**Collected data**:
- - - - - - -

-- ==== Sys2Proof/Machine/Command.lean ====
section
/-! DEFINITION. The twenty controller commands (30_encoding.md R82) as instructions: what the panel
controller does on receiving one (20_memory.md R58; the settings of 10_state.md R30). The block's
state is not touched. -/

namespace Sys2Proof.Machine

/-- OP_SET_LOWER_COLUMN: the low four bits of the column pointer (R58, R78). -/
def execOpSetLowerColumn (v : Byte) (s : State) : Host.Outcome State Fault Refusal :=
  panelOp (Panel.opSetLowerColumn v) s

/-- OP_SET_HIGHER_COLUMN: the high three bits of the column pointer (R58, R78). -/
def execOpSetHigherColumn (v : Byte) (s : State) : Host.Outcome State Fault Refusal :=
  panelOp (Panel.opSetHigherColumn v) s

/-- OP_SET_BREATHING_LIGHT: its setting (R30, R82). -/
def execOpSetBreathingLight (v : Byte) (s : State) : Host.Outcome State Fault Refusal :=
  panelOp (Panel.opSetBreathingLight v) s

/-- OP_SET_PUMP_VOLTAGE: its setting (R30, R82). -/
def execOpSetPumpVoltage (v : Byte) (s : State) : Host.Outcome State Fault Refusal :=
  panelOp (Panel.opSetPumpVoltage v) s

/-- OP_SET_START_LINE: its setting (R30, R82). -/
def execOpSetStartLine (v : Byte) (s : State) : Host.Outcome State Fault Refusal :=
  panelOp (Panel.opSetStartLine v) s

/-- OP_SET_CONTRAST: its setting (R30, R82). -/
def execOpSetContrast (v : Byte) (s : State) : Host.Outcome State Fault Refusal :=
  panelOp (Panel.opSetContrast v) s

/-- OP_SEG_REMAP_REVERSED: its setting (R30, R82). -/
def execOpSegRemapReversed (s : State) : Host.Outcome State Fault Refusal :=
  panelOp Panel.opSegRemapReversed s

/-- OP_SEG_PADS_CONFIG: its setting (R30, R82). -/
def execOpSegPadsConfig (v : Byte) (s : State) : Host.Outcome State Fault Refusal :=
  panelOp (Panel.opSegPadsConfig v) s

/-- OP_RESUME_FROM_RAM: its setting (R30, R82). -/
def execOpResumeFromRam (s : State) : Host.Outcome State Fault Refusal :=
  panelOp Panel.opResumeFromRam s

/-- OP_NORMAL_DISPLAY: its setting (R30, R82). -/
def execOpNormalDisplay (s : State) : Host.Outcome State Fault Refusal :=
  panelOp Panel.opNormalDisplay s

/-- OP_SET_MULTIPLEX: its setting (R30, R82). -/
def execOpSetMultiplex (v : Byte) (s : State) : Host.Outcome State Fault Refusal :=
  panelOp (Panel.opSetMultiplex v) s

/-- OP_SET_DCDC: its setting (R30, R82). -/
def execOpSetDcdc (v : Byte) (s : State) : Host.Outcome State Fault Refusal :=
  panelOp (Panel.opSetDcdc v) s

/-- OP_DISPLAY_OFF: its setting (R30, R82). -/
def execOpDisplayOff (s : State) : Host.Outcome State Fault Refusal :=
  panelOp Panel.opDisplayOff s

/-- OP_DISPLAY_ON: its setting (R30, R82). -/
def execOpDisplayOn (s : State) : Host.Outcome State Fault Refusal :=
  panelOp Panel.opDisplayOn s

/-- OP_SET_PAGE_ADDRESS: the page pointer (R58, R79). -/
def execOpSetPageAddress (v : Byte) (s : State) : Host.Outcome State Fault Refusal :=
  panelOp (Panel.opSetPageAddress v) s

/-- OP_COM_SCAN_REVERSED: its setting (R30, R82). -/
def execOpComScanReversed (s : State) : Host.Outcome State Fault Refusal :=
  panelOp Panel.opComScanReversed s

/-- OP_SET_DISPLAY_OFFSET: its setting (R30, R82). -/
def execOpSetDisplayOffset (v : Byte) (s : State) : Host.Outcome State Fault Refusal :=
  panelOp (Panel.opSetDisplayOffset v) s

/-- OP_SET_CLOCK_DIV: its setting (R30, R82). -/
def execOpSetClockDiv (v : Byte) (s : State) : Host.Outcome State Fault Refusal :=
  panelOp (Panel.opSetClockDiv v) s

/-- OP_SET_PRECHARGE: its setting (R30, R82). -/
def execOpSetPrecharge (v : Byte) (s : State) : Host.Outcome State Fault Refusal :=
  panelOp (Panel.opSetPrecharge v) s

/-- OP_SET_VCOM_DESELECT: its setting (R30, R82). -/
def execOpSetVcomDeselect (v : Byte) (s : State) : Host.Outcome State Fault Refusal :=
  panelOp (Panel.opSetVcomDeselect v) s

end Sys2Proof.Machine
end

- - - - - - -

**About this exercise**:
An exact, complete copy of the lines above from the one with "OP_SEG_REMAP_REVERSED: its setting (R30, R82). -/" through the one with "panelOp (Panel.opSetDcdc v) s" is the whole answer.

**Output for this task**:
/-- OP_SEG_REMAP_REVERSED: its setting (R30, R82). -/
def execOpSegRemapReversed (s : State) : Host.Outcome State Fault Refusal :=
  panelOp Panel.opSegRemapReversed s

/-- OP_SEG_PADS_CONFIG: its setting (R30, R82). -/
def execOpSegPadsConfig (v : Byte) (s : State) : Host.Outcome State Fault Refusal :=
  panelOp (Panel.opSegPadsConfig v) s

/-- OP_RESUME_FROM_RAM: its setting (R30, R82). -/
def execOpResumeFromRam (s : State) : Host.Outcome State Fault Refusal :=
  panelOp Panel.opResumeFromRam s

/-- OP_NORMAL_DISPLAY: its setting (R30, R82). -/
def execOpNormalDisplay (s : State) : Host.Outcome State Fault Refusal :=
  panelOp Panel.opNormalDisplay s

/-- OP_SET_MULTIPLEX: its setting (R30, R82). -/
def execOpSetMultiplex (v : Byte) (s : State) : Host.Outcome State Fault Refusal :=
  panelOp (Panel.opSetMultiplex v) s

/-- OP_SET_DCDC: its setting (R30, R82). -/
def execOpSetDcdc (v : Byte) (s : State) : Host.Outcome State Fault Refusal :=
  panelOp (Panel.opSetDcdc v) s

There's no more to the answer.